A series of complex wooden structures, each housing photographs relating to a particular topic, the museums are ways to house and display the pictures, to make connections between works and, in places, to tantalise an audience able to see some but not all of the pictures. The museums can be reconfigured according to the space and what Singh chooses to put on display in any particular location; indeed the display can be changed from day to day if Singh so chooses. The panels that make up each museum are hinged so that they can be opened out and closed, kind of like the books Singh more often works with.

Dayanita Singh - File Museum

File Museum, 2013

The Hayward Gallery installation includes elements such as the Museum of Chance, the Museum of Little Ladies and the File Museum. Containing pictures from three decades of Singh’s work, the museums offer a fascinating picture of the world, and especially Singh’s native New Delhi. I think it’s the File Museum which I find particularly intriguing, possibly because  of my own messiness and tendency to pile up things I know I need to file at some point. Ah well. Maybe one day that day will come.

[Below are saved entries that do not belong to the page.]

-- ==== Sys2Proof/Machine/Ops.lean ====
section
/-! DEFINITION. The named operations over the tables, the memories and the registers. -/

namespace Sys2Proof.Machine

/-- What a meaning answers. -/
abbrev Out := Host.Outcome State Fault Refusal

/-! Tables by number. -/

/-- What the table holds at `k`; `d` is what an unlisted key holds. -/
def Store.get {α : Type} (d : α) (s : Store α) (k : Nat) : α :=
  match s with
  | [] => d
  | e :: r => if e.1 = k then e.2 else Store.get d r k

/-- The value listed at a key, if one is. -/
def Store.find? {α : Type} (s : Store α) (k : Nat) : Option α :=
  match s with
  | [] => none
  | e :: r => if e.1 = k then some e.2 else Store.find? r k

/-- The table without an entry at `k`. -/
def Store.erase {α : Type} (s : Store α) (k : Nat) : Store α := s.filter fun e => e.1 != k

/-- The table with an entry put in order of its key; `k` is not listed before. -/
def Store.insert {α : Type} (s : Store α) (k : Nat) (v : α) : Store α :=
  match s with
  | [] => [(k, v)]
  | e :: r => if k < e.1 then (k, v) :: e :: r else e :: Store.insert r k v

/-- The table with `v` listed at `k`. -/
def Store.put {α : Type} (s : Store α) (k : Nat) (v : α) : Store α := (s.erase k).insert k v

/-- The table with `v` at `k`, in canonical form: a value equal to the unlisted one is not listed. -/
def Store.set {α : Type} [DecidableEq α] (d : α) (s : Store α) (k : Nat) (v : α) : Store α :=
  if v = d then s.erase k else s.put k v

/-- The canonical form: keys strictly rising, no entry equal to what an unlisted key holds. -/
def Store.wf {α : Type} [DecidableEq α] (d : Nat → α) (s : Store α) : Bool :=
  match s with
  | [] => true
  | [e] => decide (e.2 ≠ d e.1)
  | e :: e' :: r => decide (e.2 ≠ d e.1) && decide (e.1 < e'.1) && Store.wf d (e' :: r)

/-! Byte memories: an unlisted byte holds 0. -/

/-- The canonical form of a memory. -/
def Memory.wf (m : Memory) : Bool := Store.wf (fun _ => (0 : Byte)) m

/-- The byte at an address. -/
def memGet (m : Memory) (a : Nat) : Byte := Store.get 0 m a

/-- The memory with one byte written. -/
def memSet (m : Memory) (a : Nat) (v : Byte) : Memory := Store.set 0 m a v

/-- The memory with bytes written from an address up. -/
def memPut (m : Memory) (a : Nat) : List Byte → Memory
  | [] => m
  | b :: bs => memPut (memSet m a b) (a + 1) bs

/-- `n` bytes from an address up. -/
def memBytes (m : Memory) (a n : Nat) : List Byte := (List.range n).map fun i => memGet m (a + i)

/-- The memory without the bytes of a range. -/
def memClear (m : Memory) (lo n : Nat) : Memory := m.filter fun e => !(lo ≤ e.1 && e.1 < lo + n)

/-! Fields of 32-bit words. -/

/-- The mask of `len` bits from bit `lo`. -/
def maskOf (lo len : Nat) : Word := BitVec.ofNat 32 ((2 ^ len - 1) * 2 ^ lo)

/-- The field of `len` bits at bit `lo`. -/
def getBits (w : Word) (lo len : Nat) : Nat := w.toNat / 2 ^ lo % 2 ^ len

/-- The word with the masked bits taken from `v`. -/
def blend (mask v w : Word) : Word := (w &&& ~~~mask) ||| (v &&& mask)

/-- The word with the field of `len` bits at bit `lo` set to `v`. -/
def setBits (w : Word) (lo len v : Nat) : Word :=
  blend (maskOf lo len) (BitVec.ofNat 32 (v % 2 ^ len * 2 ^ lo)) w

/-- Whether `b` is newer than `a` in serial arithmetic (R192). -/
def newer (a b : Word) : Bool := decide (0 < (b - a).toNat ∧ (b - a).toNat < 2 ^ 31)

/-- An RC counter one higher, saturating at 0xFFFF_FFFF (R7, R23). -/
def satInc (w : Word) : Word := if w = 0xFFFFFFFF then w else w + 1

/-- The bits enabled by a 4-bit byte mask (R30). -/
def byteMask (m : BitVec 4) : Word :=
  (if m.getLsbD 0 then 0xFF else 0) ||| (if m.getLsbD 1 then 0xFF00 else 0)
    ||| (if m.getLsbD 2 then 0xFF0000 else 0) ||| (if m.getLsbD 3 then 0xFF000000 else 0)

/-! Registers of the module, sector, engine and port pages. -/

/-- A register word of the module space. -/
def State.word (s : State) (key : Nat) : Word := Store.get (moduleRst key) s.regs key

/-- The state with a register word set. -/
def State.setWord (s : State) (key : Nat) (v : Word) : State :=
  { s with regs := Store.set (moduleRst key) s.regs key v }

/-- The value of a field. -/
def State.fld (s : State) (f : Fld) : Nat := getBits (s.word f.key) f.lo f.w

/-- Whether a one-bit field is 1. -/
def State.bit (s : State) (f : Fld) : Bool := s.fld f == 1

/-- The state with a field set. -/
def State.setFld (s : State) (f : Fld) (v : Nat) : State :=
  s.setWord f.key (setBits (s.word f.key) f.lo f.w v)

/-- The state with a one-bit field set to a truth value. -/
def State.setBit (s : State) (f : Fld) (b : Bool) : State := s.setFld f b.toNat

/-- The state with an RC counter one higher. -/
def State.count (s : State) (f : Fld) : State := s.setWord f.key (satInc (s.word f.key))

/-- A register word as it stood when the gate cycle began. -/
def State.wordBefore (s : State) (key : Nat) : Word := Store.get (moduleRst key) s.bus.before key

/-- An RC counter one higher by an access of this gate cycle (R7): a count beyond its greatest value stays for the next
read all the same. -/
def State.countNow (s : State) (f : Fld) : State :=
  let full := s.word f.key == 0xFFFFFFFF
  (if full then { s with bus := { s.bus with counts := s.bus.counts ++ [(f.key, false)] } } else s).count f

/-- A W1C bit that an access of this gate cycle sets: a write of this cycle that clears it leaves it set (R6). -/
def State.raiseNow (s : State) (f : Fld) : State :=
  let w := setBits (s.wordBefore f.key) f.lo f.w 0
  { s.setBit f true with bus := { s.bus with before := Store.set (moduleRst f.key) s.bus.before f.key w } }

/-- The state with an RC counter `n` higher. -/
def State.countN (s : State) (f : Fld) (n : Nat) : State :=
  s.setWord f.key (BitVec.ofNat 32 (min 0xFFFFFFFF ((s.word f.key).toNat + n)))

/-! Registers of a tenant's pages. -/

/-- A register word of a tenant's pages as the tenant or the module stores it. -/
def Tenant.word (t : Tenant) (key : Nat) : Word :=
  Store.get (tenantRst key) (if isCoreWord key then t.core.regs else t.mregs) key

/-- The tenant with a register word set. -/
def Tenant.setWord (t : Tenant) (key : Nat) (v : Word) : Tenant :=
  if isCoreWord key then
    { t with core := { t.core with regs := Store.set (tenantRst key) t.core.regs key v } }
  else { t with mregs := Store.set (tenantRst key) t.mregs key v }

/-- The value of a field of a tenant's pages. -/
def Tenant.fld (t : Tenant) (f : Fld) : Nat := getBits (t.word f.key) f.lo f.w

/-- Whether a one-bit field is 1. -/
def Tenant.bit (t : Tenant) (f : Fld) : Bool := t.fld f == 1

/-- The tenant with a field set. -/
def Tenant.setFld (t : Tenant) (f : Fld) (v : Nat) : Tenant :=
  t.setWord f.key (setBits (t.word f.key) f.lo f.w v)

/-- The tenant with a one-bit field set to a truth value. -/
def Tenant.setBit (t : Tenant) (f : Fld) (b : Bool) : Tenant := t.setFld f b.toNat

/-- The tenant with an RC counter one higher. -/
def Tenant.count (t : Tenant) (f : Fld) : Tenant := t.setWord f.key (satInc (t.word f.key))

/-- The tenant with an RC counter `n` higher. -/
def Tenant.countN (t : Tenant) (f : Fld) (n : Nat) : Tenant :=
  t.setWord f.key (BitVec.ofNat 32 (min 0xFFFFFFFF ((t.word f.key).toNat + n)))

/-- OWNER of a tenant's page `k` (R33, R41), which the module keeps. -/
def Tenant.owner (t : Tenant) (k : Nat) : Nat :=
  getBits (Store.get (tenantRst (0x400 * k + 2)) t.mregs (0x400 * k + 2)) 4 2

/-- A tenant by number. -/
def State.tenant (s : State) (t : Nat) : Tenant := Store.get Tenant.reset s.tenants t

/-- The state with a tenant replaced. -/
def State.setTenant (s : State) (t : Nat) (x : Tenant) : State :=
  { s with tenants := Store.put s.tenants t x }

/-- The state with a tenant changed. -/
def State.onTenant (s : State) (t : Nat) (g : Tenant → Tenant) : State := s.setTenant t (g (s.tenant t))

/-! The blocks by number. -/

/-- A sector DMA unit. -/
def State.sdma (s : State) (sec : Nat) : SecDma := Store.get SecDma.reset s.secDma sec

/-- The state with a sector DMA unit replaced. -/
def State.setSdma (s : State) (sec : Nat) (x : SecDma) : State :=
  { s with secDma := Store.set SecDma.reset s.secDma sec x }

/-- A station entry's own data. -/
def State.entry (s : State) (e : Nat) : Entry := Store.get Entry.reset s.entries e

/-- The state with a station entry's own data replaced. -/
def State.setEntry (s : State) (e : Nat) (x : Entry) : State :=
  { s with entries := Store.set Entry.reset s.entries e x }

/-- A field port's own data. -/
def State.port (s : State) (p : Nat) : Port := Store.get Port.reset s.ports p

/-- The state with a field port's own data replaced. -/
def State.setPort (s : State) (p : Nat) (x : Port) : State :=
  { s with ports := Store.set Port.reset s.ports p x }

/-! The tenant's geometry: its profile, its timebase, its image. -/

/-- What a tenant's meaning needs from outside the tenant: the profile (R60), the settings of its
timebase (R56) and the cartridge image (R85). -/
structure Geo where
  w : Nat
  h : Nat
  tb : Nat
  cpl : Nat
  vis : Nat
  inputLine : Nat
  lead : Nat
  lagWarn : Nat
  lines : Nat
  visLines : Nat
  vblank : Nat
  lineTicks : Nat
  imgBase : Nat
  imgLen : Nat
  hbm : Memory
deriving DecidableEq, Repr

/-- The geometry of a tenant. -/
def State.geo (s : State) (t : Nat) : Geo :=
  let x := s.tenant t
  let b := Store.get TbSet.reset s.tb (x.fld F.TEN_GEOM_TB)
  { w := 16 * x.fld F.TEN_GEOM_WIDTH16, h := 16 * x.fld F.TEN_GEOM_HEIGHT16
    tb := x.fld F.TEN_GEOM_TB, cpl := x.fld F.TEN_CYC_CYC_PER_LINE, vis := x.fld F.TEN_CYC_VIS_CYC
    inputLine := x.fld F.TEN_PACE_INPUT_LINE, lead := x.fld F.TEN_PACE_LEAD
    lagWarn := x.fld F.TEN_PACE_LAG_WARN
    lines := b.lines, visLines := b.visLines, vblank := b.vblank, lineTicks := b.lineTicks
    imgBase := x.image.base, imgLen := x.image.len, hbm := s.hbm }

/-! Byte order. -/

/-- The value of a list of bytes, least significant first, as a bit vector (R4). -/
def leVec (w : Nat) (bs : List Byte) : BitVec w := BitVec.ofNat w (leNat bs)

end Sys2Proof.Machine
end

The question of how to present work is an interesting one though in my view there’s a lot to be said for sticking with convention and keeping the means of presentation as unobtrusive as possible. In the case of Singh’s museums, it’s the means of display that dominates but the nature of the structures and the flexibility they offer means that they somehow become more than the sum of their parts. The idea of varnished wooden cases housing black and white photographs sounds dusty and rather dated; the reality is very different. Though visually they reference the past – as seems appropriate for museums – in fact the museums feel fresh and innovative.

* Actually two visits, I really should allow enough time to see everything when going to galleries.

** I’m pretty sure there are more than two dozen artists out there, it just doesn’t always seem like it.